◆ TASK INPUT
-- ==== Sys2Proof/Syntax.lean ====
section
/-! DEFINITION. The commands of the block: one constructor for each row of spec/opcode_table.json.
A row carries an operand only where the step takes something from outside the part: the strap levels,
a host request, the bytes of a return frame, and the mirror writer that takes its turn. -/

namespace Sys2Proof

/-- One request of the host port (R150): a read or a write of 1 to 8 beats from a byte address.
`lanes` holds one entry for each byte of the burst, in address order: `none` where the byte enable is
clear, `some b` where it is set, `b` being the byte written (00h in a read). -/
structure HostRequest where
  write : Bool
  addr  : Addr
  beats : Nat
  lanes : List (Option Byte)
  deriving DecidableEq, Repr

/-- The three engines that write mirrors into room part halves (R82, R83). -/
inductive MirrorEngine where
  | directory
  | rating
  | lamp
  deriving DecidableEq, Repr

/-- The steps of the part, in the order of the table. -/
inductive Instr where
  | powerOn (straps : BitVec 3)
  | reset (straps : BitVec 3)
  | hostRequest (req : HostRequest)
  | hostWrite
  | hostReadData
  | guardedWrite
  | recordApertureWrite
  | playApertureRead
  | stallExpiry
  | checkIn
  | checkoutWriteHeld
  | checkout
  | creditLimitChange
  | mailboxQuotaChange
  | lampPresentChange
  | trunkSeize
  | trunkAnswer
  | trunkClear
  | trunkIdleWrite
  | trunkUnknownState
  | tariffWrite
  | orderPost
  | orderCancel
  | consumerIndexWrite
  | overflowFlagClear
  | format
  | adopt
  | stop
  | profileValidation
  | loadReadReturn
  | startingWorkBegin
  | adoptSlotRead
  | adoptRecordRead
  | adoptHeaderRead
  | adoptFolioRead
  | endOfStarting
  | tenthSecondEvent
  | returnFrame (bytes : List Byte)
  | returnWindowClose
  | arbiterDecision
  | memoryAcknowledge
  | mirrorWriteRaise (engine : MirrorEngine)
  | stackPop
  | popReadReturn
  | stackPush
  | walkHeaderRead
  | releaseLineGrant
  | blockWriteFinish
  | headerPatchFinish
  | blockFetchArrival
  | offsetWalkRead
  | folioQueueWriteDone
  | takeStart
  | takeReadReturn
  | takePlacesGranted
  | noticeWrite
  | recordOpen
  | recordClose
  | recordAbandon
  | playOpen
  | playClose
  | messageSave
  | messageMarkNew
  | messageDelete
  | mailboxPurge
  | lampOverride
  | lampFaultClear
  | folioAdjust
  | folioRelease
  | clockSet
  | returnWindowOpen
  deriving DecidableEq, Repr

end Sys2Proof
end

◆ TASK DIRECTIONS
Please transcribe the data above without changes, from its first line to its "A row carries" line, and leave out anything past that.

◆ ANSWER TO THIS EXERCISE
-- ==== Sys2Proof/Syntax.lean ====
section
/-! DEFINITION. The commands of the block: one constructor for each row of spec/opcode_table.json.
A row carries an operand only where the step takes something from outside the part: the strap levels,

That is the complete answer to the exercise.